/-- PEXP writes E2 of (element − bias) × scale, rounded once, of each selected element in plane layout; PROWMAX and PROWSUM write one word a
selected row: the greatest selected element, or the sum of the exponentials in the tree of R90 (R90, R91, R205, R206). That only the
selected rows' words need lie within SPBYTES is the model's choice (log 36). -/
def Obligations.PressRows : Prop := ∀ (f : PF) (s : State) (x : Share) (m : Stream) (core : Nat) (b : Block),
  let oa := 256 * f.offa.toNat
  let ob := 256 * f.offb.toNat
  let rowsFit (off : Nat) : Prop := ∀ i < 128, f.mmask.getLsbD (i / 16) = true → off + 4 * (i + 1) ≤ x.spbytes
  let old (off i : Nat) : Lane32 := BitVec.ofNat 32 (s.spNat s.cur (off + 4 * i) 4)
  s.Presses x m core f true → m.blocks[f.acc.toNat]? = some b →
  (∀ n e, b.isInt = false → (find m.f f.fmt.toNat).map natOfBytes = some n → isFloatFmt (fbEfmt n) = true → fmtOf (fbEfmt n) = some e →
    ∃ v : Nat → Nat → Nat, (∀ i j, selects f i j → ∃ y r, PexpArg (b.at_ i j) (old oa i) (fbEscale n) y ∧ E2Rule y e r ∧ v i j = r.toNat) ∧
    ((∀ i j, selects f i j → oa + 4 * (i + 1) ≤ x.spbytes ∧ ob + (j / 32 + 1) * regionBytes e ≤ x.spbytes) →
      ∃ X w, PressEnds (exec (.pexp f) s) X s.cur x core (m.spc + 8) ∧ s.PressStores X s.cur w ∧
        (∀ i j p, selects f i j → p < (fmtPlanes e).1 + (fmtPlanes e).2 →
          let a := planeAt e p (32 * i + j % 32)
          (X.spByte s.cur (ob + j / 32 * regionBytes e + a.1)).getLsbD a.2 = planeBit e p (v i j)) ∧
        ∀ off bit, bit < 8 → (∀ i j p, selects f i j → p < (fmtPlanes e).1 + (fmtPlanes e).2 →
            ¬(off = ob + j / 32 * regionBytes e + (planeAt e p (32 * i + j % 32)).1 ∧ bit = (planeAt e p (32 * i + j % 32)).2)) →
          (X.spByte s.cur off).getLsbD bit = (s.spByte s.cur off).getLsbD bit) ∧
    (rowsFit ob → (f.nmask ≠ 0 → rowsFit oa) →
      ∃ X w, PressEnds (exec (.prowsum f) s) X s.cur x core (m.spc + 8) ∧ s.PressStores X s.cur w ∧
        (∀ i k, i < 128 → f.mmask.getLsbD (i / 16) = true → k < 4 → ∃ sum : Lane32,
          sum = (treeNode (fun a c => (round .fp32 .rne false false ((decodeNum .fp32 a.toNat).add .rne (decodeNum .fp32 c.toNat))).enc)
            (fun j => if j < 128 ∧ f.nmask.getLsbD (j / 16) = true then some (round .fp32 .rne false false (decodeNum e (v i j))).enc else none) 7 0).getD 0 ∧
          w (ob + 4 * i + k) = some (sum.extractLsb' (8 * k) 8)) ∧
        ∀ off, (∀ i k, i < 128 → f.mmask.getLsbD (i / 16) = true → k < 4 → off ≠ ob + 4 * i + k) → w off = none)) ∧
  (rowsFit ob → ∃ X w, PressEnds (exec (.prowmax f) s) X s.cur x core (m.spc + 8) ∧ s.PressStores X s.cur w ∧
    (∀ i k, i < 128 → f.mmask.getLsbD (i / 16) = true → k < 4 → ∃ y : Lane32,
      let sel := ((List.range 128).filter fun j => f.nmask.getLsbD (j / 16)).map fun j => b.at_ i j
      (f.pfl.getLsbD 0 = false → GreatestOf b.isInt sel y) ∧ (f.pfl.getLsbD 0 = true → sel = [] → y = old ob i) ∧
      (f.pfl.getLsbD 0 = true → sel ≠ [] → GreatestOf b.isInt (old ob i :: sel) y) ∧ w (ob + 4 * i + k) = some (y.extractLsb' (8 * k) 8)) ∧
    ∀ off, (∀ i k, i < 128 → f.mmask.getLsbD (i / 16) = true → k < 4 → off ≠ ob + 4 * i + k) → w off = none)

/-! ## Cellar dies (R274 to R276) -/

/-- A request at a port of a stack whose tag is free is owed one reply: LOOKUP by the tags of its row, RD32 with the granule's bytes and their
ECC status, WRF32 and WRM8 with DONE; a set res0 bit is owed ERROR and has no effect; a busy tag stalls it. A reply that is owed leaves
the port and frees the tag (R250, R271, R274 to R276). -/
def Obligations.CellarProtocol : Prop := ∀ (s : State) (p stack port : Nat) (f : CF), stack < 12 →
  let key := portKey stack port f.tag
  let k := s.pkg p
  let owes (X : State) (r : RF) (kind : BitVec 3) (pay : List Word) : State := X.updPkg p fun k => { k with ports := put k.ports key (r.word kind :: pay) }
  let plain : RF := ⟨f.tag, 0, false, 0⟩
  let w0 := 2 * (12 * f.row.toNat + stack)
  let fr := w0 + f.way.toNat
  let sec := f.sector.toNat
  let mru : Bool := decide (getD 0 k.mru (w0 / 2) = 1)
  let holds (w : Nat) (gpn : BitVec 40) : Prop := (k.tag w).gpn = gpn.toNat ∧ (k.tag w).state ≠ .invalid
  let requests (gpn : BitVec 40) (data : List Byte) : List Instr := [.lookup p stack port f gpn, .rd32 p stack port f, .wrf32 p stack port f data, .wrm8 p stack port f data]
  (find k.ports key = none →
    (∀ gpn, port = f.row.toNat % 64 → f.res = 0 → f.way = false → sec = 0 →
      ∃ a b, TagRule (k.tag w0) mru a ∧ TagRule (k.tag (w0 + 1)) false b ∧
        (holds w0 gpn → exec (.lookup p stack port f gpn) s = .next (owes s plain 0 [a])) ∧
        (¬holds w0 gpn → holds (w0 + 1) gpn → ∃ c, TagRule (k.tag (w0 + 1)) mru c ∧ exec (.lookup p stack port f gpn) s = .next (owes s { plain with way := true } 0 [c])) ∧
        (¬holds w0 gpn → ¬holds (w0 + 1) gpn → exec (.lookup p stack port f gpn) s = .next (owes s plain 1 [a, b]))) ∧
    (port = (f.row.toNat + sec) % 64 → f.res = 0 →
      (∃ e ws, EccRule k (2048 * fr + sec) e ∧ exec (.rd32 p stack port f) s = .next (owes (s.readGranule p fr sec).1 ⟨f.tag, e, false, 0⟩ 2 ws) ∧
        ws.length = 4 ∧ ∀ i < 32, ((ws.getD (i / 8) 0).extractLsb' (8 * (i % 8)) 8) = if e = 2 then 0 else k.byte fr (32 * sec + i)) ∧
      (∀ data, data.length = 32 → ∃ X, exec (.wrf32 p stack port f data) s = .next (owes X plain 3 []) ∧ X = s.setPkg p (X.pkg p) ∧
        X.pkg p = { k with hbm := (X.pkg p).hbm, poison := erase k.poison (2048 * fr + sec), symErr := erase k.symErr (2048 * fr + sec) } ∧
        ∀ g off, off < 65536 → (X.pkg p).byte g off = if g = fr ∧ off / 32 = sec then data.getD (off % 32) 0 else k.byte g off) ∧
      (∀ data e, data.length = 8 → EccRule k (2048 * fr + sec) e → ∃ X, exec (.wrm8 p stack port f data) s = .next (owes X ⟨f.tag, e, false, 0⟩ 3 []) ∧
        X = s.setPkg p (X.pkg p) ∧ ∀ g off, off < 65536 → (X.pkg p).byte g off =
          if e ≠ 2 ∧ g = fr ∧ off / 8 = 4 * sec + f.lane.toNat ∧ f.mask.getLsbD (off % 8) = true then data.getD (off % 8) 0 else k.byte g off)) ∧
    (f.res ≠ 0 → ∀ gpn data, ∀ i ∈ requests gpn data, port = (if i = .lookup p stack port f gpn then f.row.toNat else f.row.toNat + sec) % 64 →
      exec i s = .next (owes s ⟨f.tag, 0, false, 2⟩ 4 [])) ∧
    (port < 64 → exec (.cellarBadCmd p stack port f) s = .next (owes s ⟨f.tag, 0, false, 1⟩ 4 []))) ∧
  ((find k.ports key).isSome → ∀ gpn data, ∀ i ∈ .cellarBadCmd p stack port f :: requests gpn data, exec i s = .next s) ∧
  ∀ r : RF, r.tag = f.tag → ∀ pay : List Word, ∀ e ∈ [(Instr.cellarHit p stack port r pay, (0 : BitVec 3)), (.cellarMiss p stack port r pay, 1),
      (.cellarData p stack port r pay, 2), (.cellarDone p stack port r pay, 3), (.cellarError p stack port r pay, 4)],
    (find k.ports key = some (r.word e.2 :: pay) → exec e.1 s = .next (s.updPkg p fun k => { k with ports := erase k.ports key })) ∧
    (find k.ports key ≠ some (r.word e.2 :: pay) → exec e.1 s = .next s)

▸ Aim of the exercise:
Write down exactly the span of lines above from the one containing "(∀ n e, b.isInt" to the one containing "let sel := ((List.range", both ends included.

▸ Exercise result:
  (∀ n e, b.isInt = false → (find m.f f.fmt.toNat).map natOfBytes = some n → isFloatFmt (fbEfmt n) = true → fmtOf (fbEfmt n) = some e →
    ∃ v : Nat → Nat → Nat, (∀ i j, selects f i j → ∃ y r, PexpArg (b.at_ i j) (old oa i) (fbEscale n) y ∧ E2Rule y e r ∧ v i j = r.toNat) ∧
    ((∀ i j, selects f i j → oa + 4 * (i + 1) ≤ x.spbytes ∧ ob + (j / 32 + 1) * regionBytes e ≤ x.spbytes) →
      ∃ X w, PressEnds (exec (.pexp f) s) X s.cur x core (m.spc + 8) ∧ s.PressStores X s.cur w ∧
        (∀ i j p, selects f i j → p < (fmtPlanes e).1 + (fmtPlanes e).2 →
          let a := planeAt e p (32 * i + j % 32)
          (X.spByte s.cur (ob + j / 32 * regionBytes e + a.1)).getLsbD a.2 = planeBit e p (v i j)) ∧
        ∀ off bit, bit < 8 → (∀ i j p, selects f i j → p < (fmtPlanes e).1 + (fmtPlanes e).2 →
            ¬(off = ob + j / 32 * regionBytes e + (planeAt e p (32 * i + j % 32)).1 ∧ bit = (planeAt e p (32 * i + j % 32)).2)) →
          (X.spByte s.cur off).getLsbD bit = (s.spByte s.cur off).getLsbD bit) ∧
    (rowsFit ob → (f.nmask ≠ 0 → rowsFit oa) →
      ∃ X w, PressEnds (exec (.prowsum f) s) X s.cur x core (m.spc + 8) ∧ s.PressStores X s.cur w ∧
        (∀ i k, i < 128 → f.mmask.getLsbD (i / 16) = true → k < 4 → ∃ sum : Lane32,
          sum = (treeNode (fun a c => (round .fp32 .rne false false ((decodeNum .fp32 a.toNat).add .rne (decodeNum .fp32 c.toNat))).enc)
            (fun j => if j < 128 ∧ f.nmask.getLsbD (j / 16) = true then some (round .fp32 .rne false false (decodeNum e (v i j))).enc else none) 7 0).getD 0 ∧
          w (ob + 4 * i + k) = some (sum.extractLsb' (8 * k) 8)) ∧
        ∀ off, (∀ i k, i < 128 → f.mmask.getLsbD (i / 16) = true → k < 4 → off ≠ ob + 4 * i + k) → w off = none)) ∧
  (rowsFit ob → ∃ X w, PressEnds (exec (.prowmax f) s) X s.cur x core (m.spc + 8) ∧ s.PressStores X s.cur w ∧
    (∀ i k, i < 128 → f.mmask.getLsbD (i / 16) = true → k < 4 → ∃ y : Lane32,
      let sel := ((List.range 128).filter fun j => f.nmask.getLsbD (j / 16)).map fun j => b.at_ i j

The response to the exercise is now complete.